Une multitude d'études se penchent aujourd'hui sur les atouts des corpus pour compléter les informations lacunaires données par les dictionnaires (Loock 2016). Nous ferons état d'une expérience menée auprès de deux groupes d'étudiants en lexicographie, issus de formations distinctes en France et en Italie: le Master LTTAC (Lexicographie, Terminographie, Traitement Automatique des Corpus) de l'Université de Lille et le Master international LSC (Language, Society & Communication) de l'Université de Bologne. Le cours proposé à ces deux formations a pour objectif de fournir les outils théoriques et pratiques fondamentaux pour l'analyse linguistique en français menée à l'aide de supports informatiques. Cette approche appliquée à l'étude de la linguistique est sous-tendue par une réflexion sur la formation des "nouvelles" compétences requises dans les métiers de la communication multilingue (rédacteur, traducteur, lexicographe, terminologue, linguiste computationnel, etc.)
Les étudiants, à qui nous avons demandé de tester des ressources lexicographiques traditionnelles (dictionnaires de langue, bilingues, terminologiques) et des technologies pour la traduction (corpus électroniques, traducteurs automatiques, concordanciers) pour traduire des textes français sur l'art, n'ont pas jugé l'exploration des corpus comme indispensable au regard des informations déjà repérées dans les dictionnaires. Ces corpus, sans doute utiles pour vérifier la fréquence d'emploi des termes spécialisés et pour détecter les collocations les plus récurrentes et pertinentes, ne sont pas toujours ciblés pour la tâche accomplie. Les étudiants interrogés ont relevé que les dictionnaires contiennent sûrement moins de contextualisations que les corpus, mais que celles qui sont présentes ont été triées par des experts, les lexicographes, possédant des compétences pour réaliser une analyse linguistique fine, alors que les données de corpus sous forme brute s'avèrent indigestes et difficiles à interpréter.

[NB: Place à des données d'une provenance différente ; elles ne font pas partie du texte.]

-- ==== Sys2Proof/Tests/Slice0.lean ====
section
/-! SUPPORT. Tests: the ill-formed commands, worked examples of the manual, and for every statement with hypotheses a state and
operands that meet them. -/

open Sys2Proof Sys2Proof.Machine

namespace Sys2Proof.Tests

-- Each theorem is checked before the next is read: as tasks of their own they would wait for the kernel all together.
set_option Elab.async false

/-! ### States -/

/-- The reset state with memory port control in a state. -/
def portIn (x : PortState) : State := State.reset.modMemPort fun m => { m with state := x }

/-- The reset state with a STOP pending. -/
def stopping : State := (portIn .online).modMemPort fun m => { m with stopPending := true }

/-- The reset state with the reset input held. -/
def held : State := { State.reset with pinHeld := true }

/-- The reset state with a transfer reset active. -/
def inReset : State := { State.reset with transferReset := true }

/-- The reset state with a channel changed. -/
def withChannel (c : Fin 5) (f : Channel → Channel) : State := State.reset.modChannel c f

/-- The reset state with CH0 in a state, a queue before it. -/
def ch0In (x : ChannelState) (queue : List (Fin 64)) : State :=
  withChannel 0 fun ch => { ch with state := x, queue := queue }

/-- The reset state with a port changed. -/
def withPort (p : Fin 4) (f : StreamPort → StreamPort) : State := State.reset.modPort p f

/-- `n` unmarked zero words. -/
def words (n : Nat) : List (Word × Bool) := List.replicate n (0#32, false)

/-- A READ of bank 0, row 0, as CH0 makes it. -/
def readEntry (id : Nat) : Entry :=
  { id := id, source := .ch 0, kind := .read, size := .full, address := 0, buffer := .returnSlot 0 0, sequence := 0,
    bypass := 0, cap := 16, overdue := false, predecessors := [] }

/-- The port ONLINE with waiting accesses. -/
def waiting (paq : List Entry) : State := { portIn .online with paq := paq, nextEntry := 8 }

/-- Bank 0 open on row 0. -/
def bankOpen (s : State) : State := s.modBank 0 fun b => { b with state := .openRow, row := some 0 }

/-- A layer's debt and URGENT mark, its timer at its end. -/
def owing (l : Fin 2) (debt : Int) (urgent : Bool) : State :=
  (portIn .online).modRenew l fun r => { r with timer := some 0, debt := debt, urgent := urgent }

/-- `n` completion records, and one more place of the queue in use for each. -/
def records (n : Nat) : List Completion :=
  List.replicate n { sequence := 0, slot := 0, channel := 0, result := .done, tag := 0, doneUnits := 0 }

/-- A state with `n` completion records. -/
def queued (n : Nat) (s : State) : State := s.modCq fun u => { u with queue := records n }

/-- A descriptor of CH0 that passes start validation: two units inbound to address 0. -/
def goodSlot : Slot := { Slot.reset with units := 2 }

/-- Slot 1 holds a descriptor. -/
def withSlot (d : Slot) (s : State) : State := s.modSlot 1 fun _ => d

/-- CH0 in RUN on slot 1, `n` accesses outstanding. -/
def running (n : Nat) : State :=
  (withSlot { goodSlot with owner := .running, holder := some 0 } State.reset).modChannel 0 fun ch =>
    { ch with state := .run, current := some 1, runMode := some .live, unitsLeft := 2, outstanding := n }

/-! ### Well-formed commands -/

theorem test_wellFormed_other_register : (Instr.registerWrite 0x77#8 1#16).wellFormed = true := by decide

theorem test_illFormed_own_rows :
    ∀ i : Fin 12, (Instr.registerWrite
      ([0x00#8, 0x02#8, 0x05#8, 0x09#8, 0x10#8, 0x68#8, 0x69#8, 0x6B#8, 0x71#8, 0x72#8, 0x7B#8, 0xC8#8][i]) 0#16).wellFormed
        = false := by decide

theorem test_illFormed_long_return : (Instr.ret [0, 0, 0, 0, 0]).wellFormed = false := by decide

theorem test_wellFormed_return : (Instr.ret [0, 0, 0, 0]).wellFormed = true := by decide

theorem test_no_table_words : decodeTableWord 16 0 = none := rfl
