-- ==== Sys2Proof/Machine/Ops.lean ====
section
/-! DEFINITION. The shared operations over the buffers, and what every command ends with: delivering a result
(rule R28), or taking an error (rule R126); beside them the two error-like events that are not errors of a command that
ran: an illegal command word (rule R122) and a reset (rules R140, R142). -/

namespace Sys2Proof.Machine

/-! ### Buffers -/

/-- The canonical form of a buffer: indices strictly rising. An unlisted index reads as no stored byte, so no entry
can equal it. -/
def Memory.wf (m : Memory) : Bool := decide (m.Pairwise fun x y => x.1 < y.1)

/-- The byte stored at an index, if one is. -/
def Memory.read? (m : Memory) (a : Nat) : Option Byte :=
  match m with
  | [] => none
  | (b, v) :: rest => if a = b then some v else Memory.read? rest a

/-- Store one byte (`MemWrite(_, a, 1, v)`, R8): the old byte at `a` is replaced, every other byte stays. -/
def Memory.write (m : Memory) (a : Nat) (v : Byte) : Memory :=
  match m with
  | [] => [(a, v)]
  | (b, u) :: rest =>
    if a < b then (a, v) :: (b, u) :: rest
    else if a = b then (a, v) :: rest
    else (b, u) :: Memory.write rest a v

/-- The buffer that holds a byte sequence from index `a` on and nothing else. -/
def Memory.ofBytesFrom (a : Nat) (bytes : List Byte) : Memory :=
  match bytes with
  | [] => []
  | v :: rest => (a, v) :: Memory.ofBytesFrom (a + 1) rest

/-- `INBUF[i]` as a command or the host reads it: the byte the host wrote, or the byte drawn for it at the last reset,
"fixed once drawn" (U1). -/
def State.byteIn (s : State) (i : Nat) : Byte := (s.inbuf.read? i).getD (Config.freeIn s.inDraw i)

/-- `OUTBUF[j]` as the host reads it: the delivered byte, or, outside the delivered result, any value (U2). -/
def State.byteOut (s : State) (j : Nat) : Byte := (s.outbuf.read? j).getD (Config.freeOut s.outDraw j)

/-- The output byte sequence `OUTBUF[0]`, …, `OUTBUF[OUT_LEN-1]` (R17). -/
def State.output (s : State) : List Byte := (List.range s.outLen).map s.byteOut

/-! ### The tables -/

/-- FREQ <- f, all 256 entries. -/
def State.setFreq (f : FreqTable) (s : State) : State := { s with freq := f }

/-- `NODE[0..NNODES) <- nodes`, NNODES <- their number; the slots at NNODES and above become unspecified (R66). -/
def State.setNodes (nodes : List Node) (s : State) : State :=
  { s with node := nodes, nnodes := nodes.length, nodeDraw := s.nodeDraw + 1 }

/-- CODE and RCODE are always written together (R24). -/
def State.setCodes (c : CodeTable) (r : ReverseTable) (s : State) : State := { s with code := c, rcode := r }

/-- OUT_LEN <- the length of `bytes`, `OUTBUF[0..OUT_LEN) <- bytes`; every other byte of OUTBUF is unspecified
(R25, U2). -/
def State.setOutput (bytes : List Byte) (s : State) : State :=
  { s with outLen := bytes.length, outbuf := Memory.ofBytesFrom 0 bytes, outDraw := s.outDraw + 1 }

/-! ### How a command ends -/

/-- How a command that writes OUTBUF ends: its outcome, and the bytes it delivers (none on an error, R126). -/
structure Ending where
  outcome : Ecode
  bytes : List Byte
deriving DecidableEq, Repr

/-- An error delivers nothing: "OUT_LEN = 0 is how the block says that no output was written" (R126). -/
def Ending.error (e : Ecode) : Ending := ⟨e, []⟩

/-- The ending of a command that has its whole result in hand: OutputOverflow when it has more than MAX_OUT bytes, "the
test is made on the whole result length before any of it counts as delivered" (R124); else OK. -/
def Ending.ofResult (maxOut : Nat) (bytes : List Byte) : Ending :=
  if bytes.length > maxOut then .error .outputOverflow else ⟨.ok, bytes⟩

/-- The end of a command that writes OUTBUF: on success the result is delivered and ECODE <- 0 (R28); on an error this
is `raise E` (R126): "OUT_LEN <- 0; ECODE <- the code of E; the bytes of OUTBUF become unspecified". Every table,
INBUF and IN_LEN stay as the command's earlier phases left them. There is no handler and nothing to return from
(R128): the block is ready for the next command. -/
def State.finish (e : Ending) (s : State) : State := (s.setOutput e.bytes).setEcode e.outcome

/-- A word that encodes no command (R122): "ECODE <- 2 and nothing else changes, OUT_LEN included, because no command
ran". -/
def State.illegalCommand (s : State) : State := s.setEcode .illegalCommand

/-- The reset event (R140): the state of R27, with every unspecified byte and slot drawn anew. The capacities and the
events still to come are no part of the block's state and stay. -/
def State.afterReset (s : State) : State :=
  { State.resetWith s.caps with
    pending := s.pending
    inDraw := s.inDraw + 1
    outDraw := s.outDraw + 1
    nodeDraw := s.nodeDraw + 1 }

end Sys2Proof.Machine
end

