-- ==== Sys2Proof/Machine/BitStream.lean ====
section
/-! DEFINITION. Bits and bytes: `bin8` and `val` (rule R7) and the correspondence of a bit-string and a byte sequence,
most significant bit first (rule R34). -/

namespace Sys2Proof.Machine

/-- `bin8(v)`: the 8 bits of a byte, most significant first; `bin8(v)[k] = v[7-k:7-k]` (R7). -/
def bin8 (v : Byte) : Bits :=
  [v.getLsbD 7, v.getLsbD 6, v.getLsbD 5, v.getLsbD 4, v.getLsbD 3, v.getLsbD 2, v.getLsbD 1, v.getLsbD 0]

/-- `val(B)`: "`val(eps) = 0`, `val(B ++ [b]) = 2*val(B) + b`" (R7), with the value so far as an accumulator. -/
def valFrom (acc : Nat) (b : Bits) : Nat :=
  match b with
  | [] => acc
  | x :: rest => valFrom (2 * acc + x.toNat) rest

/-- `val(B)`, the number a bit-string denotes read most significant bit first (R7). -/
def val (b : Bits) : Nat := valFrom 0 b

/-- `zeros(k)`, the string of k zero bits (R7). -/
def zeros (k : Nat) : Bits := List.replicate k false

/-- Bytes to bits (R34): `bin8(Y[0]) ++ bin8(Y[1]) ++ …`. -/
def bitsOfBytes (y : List Byte) : Bits := y.flatMap bin8

/-- The first `n` bytes of a bit-string (R34): `Y[j] = val(S[8j .. 8j+8))` for j below n. -/
def takeBytes (n : Nat) (b : Bits) : List Byte :=
  match n with
  | 0 => []
  | m + 1 => BitVec.ofNat 8 (val (b.take 8)) :: takeBytes m (b.drop 8)

/-- Bits to bytes (R34), for a bit-string whose length is a multiple of 8. -/
def bytesOfBits (b : Bits) : List Byte := takeBytes (b.length / 8) b

end Sys2Proof.Machine
end

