-- ==== Sys2Proof/Machine/Composite.lean ====
section
/-! DEFINITION. The whole encode, ENCODE (rule R105), and the table clear, CLEAR (rule R109). -/

namespace Sys2Proof.Machine

/-- ENCODE (R105): the phases of COUNT, BUILD, ASSIGN, PACK, "in that order, each working on the state the one before
left, all inside one atomic command". -/
def execEncode (s : State) : Host.Outcome State Fault Refusal :=
  .next s.countPhase.buildPhase.assignPhase.packPhase

/-- CLEAR's effect (R109): `FREQ[s] <- 0` and `CODE[s] <- absent` for all s; RCODE <- empty; NNODES <- 0;
OUT_LEN <- 0; ECODE <- 0; the bytes of OUTBUF and the slots of NODE become unspecified. -/
def State.clearPhase (s : State) : State :=
  ((((s.setFreq FreqTable.zero).setNodes []).setCodes CodeTable.empty []).setOutput []).setEcode .ok

/-- CLEAR (R109): it cannot fail. -/
def execClear (s : State) : Host.Outcome State Fault Refusal := .next s.clearPhase

end Sys2Proof.Machine
end

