-- ==== Sys2Proof/Machine/Unpack.lean ====
section
/-! DEFINITION. The bit-stream unpacker and the Huffman decoder: the stage functions `unpack_bits` (rules R90, R92) and
`decode_bits` (rule R95), and the commands UNPACK (rule R91) and DECODE (rule R100). -/

namespace Sys2Proof.Machine

/-- `unpack_bits(Y)` (R90): the content bits, or `none` for the verdict malformed, in the three cases of R92 and in no
other. -/
def unpackBits (y : List Byte) : Option Bits :=
  match y with
  | [] => none
  | header :: _ =>
    let t := (bitsOfBytes y).drop 8
    if header.toNat > 8 then none
    else if header.toNat > t.length then none
    else some (t.take (t.length - header.toNat))

/-- `decode_bits(T, R)` from a buffer already holding `buf` (R95): after every single bit, if the buffer is a key of R
its byte is put out and the buffer emptied; the bits left in the buffer at the end are the second component. -/
def decodeFrom (r : ReverseTable) (buf t : Bits) : List Byte × Bits :=
  match t with
  | [] => ([], buf)
  | x :: rest =>
    match rcodeAt r (buf ++ [x]) with
    | some b => let d := decodeFrom r [] rest; (b :: d.1, d.2)
    | none => decodeFrom r (buf ++ [x]) rest

/-- `decode_bits(T, R)` (R95). -/
def decodeBits (t : Bits) (r : ReverseTable) : List Byte × Bits := decodeFrom r [] t

/-- How UNPACK and DECODE end on a frame and a reverse table (R91): MalformedStream for a malformed frame (R92) or
unresolved trailing bits (R96), then OutputOverflow (R98, R99), else the decoded bytes. -/
def unpackEnding (maxOut : Nat) (frame : List Byte) (r : ReverseTable) : Ending :=
  match unpackBits frame with
  | none => .error .malformedStream
  | some t =>
    match decodeBits t r with
    | (out, []) => .ofResult maxOut out
    | (_, _ :: _) => .error .malformedStream

/-- UNPACK's effect (R91), and DECODE's (R100). -/
def State.unpackPhase (s : State) : State := s.finish (unpackEnding s.caps.maxOut s.input s.rcode)

/-- UNPACK (R91). -/
def execUnpack (s : State) : Host.Outcome State Fault Refusal := .next s.unpackPhase

/-- DECODE (R100): "exactly those of UNPACK (rule R91)". -/
def execDecode (s : State) : Host.Outcome State Fault Refusal := .next s.unpackPhase

end Sys2Proof.Machine
end

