/-- Settles O43. -/
theorem encodeDeliversTheFrame : Obligations.EncodeDeliversTheFrame := by
  unfold Obligations.EncodeDeliversTheFrame
  intro s hfits
  obtain ⟨b, hb, hexec⟩ := exec_encode_of_fits hfits
  obtain ⟨hfreq, hnode, hnnodes, hcode, hinverse⟩ := s.finish_tablePhases_holdsTables ⟨.ok, packBits b⟩
  exact ⟨_, b, hexec, State.finish_ecode _ _, hfreq, hnode, hnnodes, hcode, hinverse,
    (congrArg _ (State.finish_tablePhases_code s _)).trans hb, encodeBits_codesFor_length hb, packBits_length b,
    State.finish_output _ _, fun j => State.byteOut_finish_of_ge, fun i => rfl,
    s.finish_tablePhases_frame ⟨.ok, packBits b⟩ statusWord_ok⟩

/-- Settles O44. -/
theorem encodeOverflowKeepsTheNewTables : Obligations.EncodeOverflowKeepsTheNewTables := by
  unfold Obligations.EncodeOverflowKeepsTheNewTables
  intro s hover
  obtain ⟨hfreq, hnode, hnnodes, hcode, hinverse⟩ := s.finish_tablePhases_holdsTables (.error .outputOverflow)
  exact ⟨_, exec_encode_of_overflow hover, State.finish_ecode _ _, rfl, hfreq, hnode, hnnodes, hcode, hinverse, rfl⟩

/-- Settles O45: the input is copies of the one byte value. -/
theorem oneByteValueRepeated : Obligations.OneByteValueRepeated := by
  unfold Obligations.OneByteValueRepeated
  intro s b hpos hbytes hfits
  have hinput : s.input = List.replicate s.inLen b := by
    refine List.eq_replicate_iff.2 ⟨s.input_length, ?_⟩
    simpa [State.input] using hbytes
  obtain ⟨bits, hbits, hexec⟩ := exec_encode_of_fits (s := s) (by rwa [hinput, contentLength_replicate])
  obtain rfl : bits = zeros s.inLen := by
    rw [hinput, encodeBits_replicate] at hbits
    exact (Option.some.inj hbits).symm
  obtain ⟨hfreq, hnode, hnnodes, -, -⟩ := s.finish_tablePhases_holdsTables ⟨.ok, packBits (zeros s.inLen)⟩
  have hleaf := build_freqOf_replicate b hpos
  rw [hfreq, hinput, hleaf] at hnode
  refine ⟨_, hexec, State.finish_ecode _ _, ?_, ?_, hnode, ?_, ?_⟩
  · rw [hfreq, hinput, countAt_freqOf, List.count_replicate_self]
  · rw [hnnodes, hnode]; rfl
  · rw [State.finish_tablePhases_code, hinput, codeAt_codesFor_replicate b hpos]
  · rw [State.finish_output, packBits_zeros]

/-! ### The frames PACK and ENCODE write -/

/-- R112: a packing that ends well has delivered the frame of the input's codes. -/
theorem State.output_packPhase_of_ok {s : State} (h : s.packPhase.ecode = 0#4) :
    ∃ b, encodeBits s.input s.code = some b ∧ s.packPhase.output = packBits b ∧
      s.packPhase.outLen = (packBits b).length := by
  cases hb : encodeBits s.input s.code with
  | none =>
    rw [State.packPhase_of_missing hb, State.finish_ecode] at h
    exact absurd h (by decide)
  | some b =>
    rcases Nat.lt_or_ge s.caps.maxOut (2 + b.length / 8) with hover | hfits
    · rw [State.packPhase_of_overflow hb hover, State.finish_ecode] at h
      exact absurd h (by decide)
    · rw [State.packPhase_of_fits hb hfits]
      exact ⟨b, rfl, State.finish_output _ s, rfl⟩

/-- R83: the pad count fits the header byte. -/
theorem toNat_ofNat_padCount (n : Nat) : (BitVec.ofNat 8 (padCount n)).toNat = padCount n := by
  obtain ⟨-, hle⟩ := padCount_bounds n
  rw [BitVec.toNat_ofNat, Nat.mod_eq_of_lt (by omega)]

/-- R83, R84: a frame ends in as many zero bits as its pad count says. -/
theorem drop_bitsOfBytes_packBits (b : Bits) :
    (bitsOfBytes (packBits b)).drop (8 * (packBits b).length - padCount b.length) = zeros (padCount b.length) := by
  have hlen : 8 * (packBits b).length = 8 + b.length + padCount b.length := by
    rw [← bitsOfBytes_length, bitsOfBytes_packBits, frameBits_length]
  rw [bitsOfBytes_packBits, frameBits, hlen, Nat.add_sub_cancel]
  exact List.drop_left' (by simp)

/-- Settles O46: ENCODE's last phase is PACK's. -/
theorem paddingIsCorrect : Obligations.PaddingIsCorrect := by
  unfold Obligations.PaddingIsCorrect
  intro s t i hi hexec hok
  obtain ⟨u, hinput, rfl⟩ : ∃ u : State, u.input = s.input ∧ u.packPhase = t := by
    rcases hi with rfl | rfl
    · exact ⟨s, rfl, Host.Outcome.next.inj hexec⟩
    · exact ⟨s.tablePhases, rfl, Host.Outcome.next.inj hexec⟩
  obtain ⟨b, hb, houtput, houtLen⟩ := State.output_packPhase_of_ok hok
  obtain ⟨hpos, hle⟩ := padCount_bounds b.length
  refine ⟨BitVec.ofNat 8 (padCount b.length), ?_⟩
  rw [houtput, houtLen, toNat_ofNat_padCount, State.packPhase_code, ← hinput, hb]
  exact ⟨by rw [packBits_eq_cons, List.getElem?_cons_zero], hpos, hle, drop_bitsOfBytes_packBits b,
    unpackBits_packBits b⟩

/-- Settles O41. -/
theorem encodeIsTheFourCommands : Obligations.EncodeIsTheFourCommands := by
  unfold Obligations.EncodeIsTheFourCommands
  exact fun s => ⟨_, _, _, _, exec_count s, exec_build _, exec_assign _, exec_pack _, exec_encode s⟩

/-- Settles O50: CLEAR writes the tables and the output as the reset state holds them. -/
theorem clearGivesFreshTables : Obligations.ClearGivesFreshTables := by
  unfold Obligations.ClearGivesFreshTables
  refine ⟨rfl, fun s => ⟨s.clearPhase, exec_clear s, State.setEcode_ecode _ _, fun b => ?_, fun b => ?_, rcodeAt_nil,
    rfl, rfl, fun i => rfl, fun j => rfl, rfl⟩⟩
  · rw [State.clearPhase_freq, countAt_zero]
  · rw [State.clearPhase_code, codeAt_empty]

/-! ### The transactions of a host script -/

theorem takeEvent_read (a : Addr) (s : State) : takeEvent (.txn (.read a)) s = hostRead a s := rfl

theorem takeEvent_write (a : Addr) (v : Nat) (s : State) : takeEvent (.txn (.write a v)) s = hostWrite a v s := rfl

theorem issueAll_cons_of_next {e : Event} {es : List Event} {s t : State} (h : takeEvent e s = .next t) :
    issueAll (e :: es) s = issueAll es t := by
  rw [issueAll, issue_eq, h]

theorem issueAll_append_of_next {es fs : List Event} {s t : State} (h : issueAll es s = .next t) :
    issueAll (es ++ fs) s = issueAll fs t := by
  induction es generalizing s with
  | nil => rw [Host.Outcome.next.inj h, List.nil_append]
  | cons e es ih =>
    rw [issueAll, issue_eq] at h
    split at h
    · rw [List.cons_append, issueAll_cons_of_next ‹_›]
      exact ih h
    · cases h
    · cases h

theorem runScript_cons_of_next {l : ScriptLine} {ls : List ScriptLine} {s t : State}
    (h : issueAll (expandLine l s) s = .next t) : runScript (l :: ls) s = runScript ls t := by
  rw [runScript, h]

/-- A command line is the command, with its outcome as the response. -/
theorem issueAll_command {i : Instr} {s t : State} (h : exec i s = .next t) :
    issueAll (expandLine (.command i) s) s = .next (t.respond (.outcome t.ecode)) := by
  refine issueAll_cons_of_next ?_
  calc hostWrite cmdAddr (encode i).toNat s
    _ = commandWrite (encode i) s := hostWrite_cmdAddr (encode i) s
    _ = .next (t.respond (.outcome t.ecode)) := commandWrite_of_decode (decode_eq_ok_iff_encode.2 rfl) h
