-- ==== Sys2Proof/Machine/Ops.lean ====
section
/-! DEFINITION. The operations the meanings share: buffer access, emitting an action, taking a model fault, the latch of
the output lines, reset and instantiation. -/

namespace Sys2Proof.Machine

/-- The three outcomes over this machine's types. -/
abbrev Outcome := Host.Outcome State Fault Refusal

/-! ## Buffers (20_memory.md rules R40, R41, R45) -/

/-- R14: MemRead(S, off, n), the bytes at offsets off to off + n - 1, lowest offset first. R41: an access outside the buffer
has no term. -/
def memRead {size : Nat} (b : Vector Byte size) (off n : Nat) (h : off + n ≤ size := by decide) : Vector Byte n :=
  Vector.ofFn fun i => b[off + i.val]

/-- R14: MemWrite(S, off, n, v), with n the length of v. -/
def memWrite {size n : Nat} (b : Vector Byte size) (off : Nat) (v : Vector Byte n) (_h : off + n ≤ size := by decide) :
    Vector Byte size :=
  Vector.ofFn fun i => if h : off ≤ i.val ∧ i.val < off + n then v[i.val - off] else b[i]

/-- The byte at one offset of RXBUF. -/
def State.rxByte (s : State) (i : Fin 3) : Byte := s.rxbuf[i]

/-- The byte at one offset of TXBUF. -/
def State.txByte (s : State) (i : Fin 8) : Byte := s.txbuf[i]

/-! ## Actions -/

/-- R14: `emit A` appends an output action to the event's action list. -/
def emit (a : Action) (s : State) : State := { s with actions := s.actions ++ [a] }

/-! ## Model faults (60_exceptions.md rule R144) -/

/-- R35: FAULTED keeps the kind of the FIRST model fault raised; no step clears it. -/
def markFault (k : ModelFaultKind) (s : State) : State :=
  { s with faulted := s.faulted.or (some k) }

/-- R14, R15: `raise ModelFault(k)` ends the step. The state is the one the step started from, `s`, but for the FAULTED mark
(log 7). -/
def raiseModelFault (k : ModelFaultKind) (s : State) : Outcome := .next (markFault k s)

/-- The events whose first precondition is STARTED (R32): the effect `act` where it holds, EVENT_BEFORE_START where it does
not. -/
def afterStart (s : State) (act : State → Outcome) : Outcome :=
  if s.started then act s else raiseModelFault .eventBeforeStart s

/-! ## The output latch (10_state.md rules R25, R39) -/

/-- One bit of a 4-bit latch written. -/
def writeBit (v : BitVec 4) (i : Nat) (b : Bool) : BitVec 4 :=
  if b then v ||| (1#4 <<< i) else v &&& ~~~(1#4 <<< i)

/-- LED[i] as it stands. -/
def State.ledLine (s : State) (l : Line) : Bool := s.led.getLsbD l.bit

/-- R39: OUT_LINE[i] = LED[i]. The latch drives the line, so the line is a view of it. -/
def State.outLine (s : State) (l : Line) : Bool := s.ledLine l

/-- R112: LED[i] <- b together with SetLine(i, b). "Asserting the output and recording its state are a single logical
action", so this is the one operation that writes the latch. -/
def driveLine (l : Line) (b : Bool) (s : State) : State :=
  emit (.setLine l b) { s with led := writeBit s.led l.bit b }

/-! ## Reset and instantiation (70_reset_and_hazards.md rules R165 to R167) -/

/-- R165, R166: a device reset or a power cycle. It keeps only the configuration. It is the outside world's act, not a step
(log 20). -/
def powerCycle (s : State) : State := State.resetWith s.cfg

/-- R167 steps 1 and 2: building the block. CONFIG_INVALID (R144) outside R6 and R7. -/
def instantiate (p : Params) : Outcome :=
  if h : p.valid = true then .next (State.resetWith { params := p, ok := h }) else .refused .configInvalid

end Sys2Proof.Machine
end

En appuyant nos observations sur les résultats de cette enquête et sur notre expérience de recherche en lexicographie et en linguistique de corpus, nous nous prononcerons en faveur des dictionnaires pour défendre leur valeur ajoutée à un moment de l'histoire où leur survie est mise en danger. Depuis la naissance de la lexicographie, la tâche du lexicographe, un spécialiste de la langue, est de condenser et d'agencer dans une entrée de dictionnaire les informations linguistiques nécessaires pour guider l'utilisateur dans la compréhension d'une unité lexicale sous toutes ses facettes. Aujourd'hui cette analyse fine préalable de données linguistiques est léguée à l'utilisateur du concordancier qui n'est pas toujours préparé ni formé convenablement pour accomplir cette tâche complexe. Autrement dit, en demandant à l'utilisateur d'analyser toutes les concordances, au lieu d'accélérer et de faciliter sa tâche, on lui donne du travail supplémentaire qui était auparavant effectué par le lexicographe professionnel. Si l'on pense aux progrès accomplis dans l'histoire de la lexicographie française (du Littré au Petit Robert en passant par Hatzfeld et Darmester), peut-on soutenir qu'une véritable (r)évolution en lexicographie s'est affirmée à la suite de l'avènement de la linguistique informatique ? Nous montrerons que l'analyse fine donnée par des dictionnaires, de bons dictionnaires bien entendu, ne pourra jamais rivaliser avec des corpus et que ces derniers ne pourront pas mettre en question la survie de ces mêmes dictionnaires.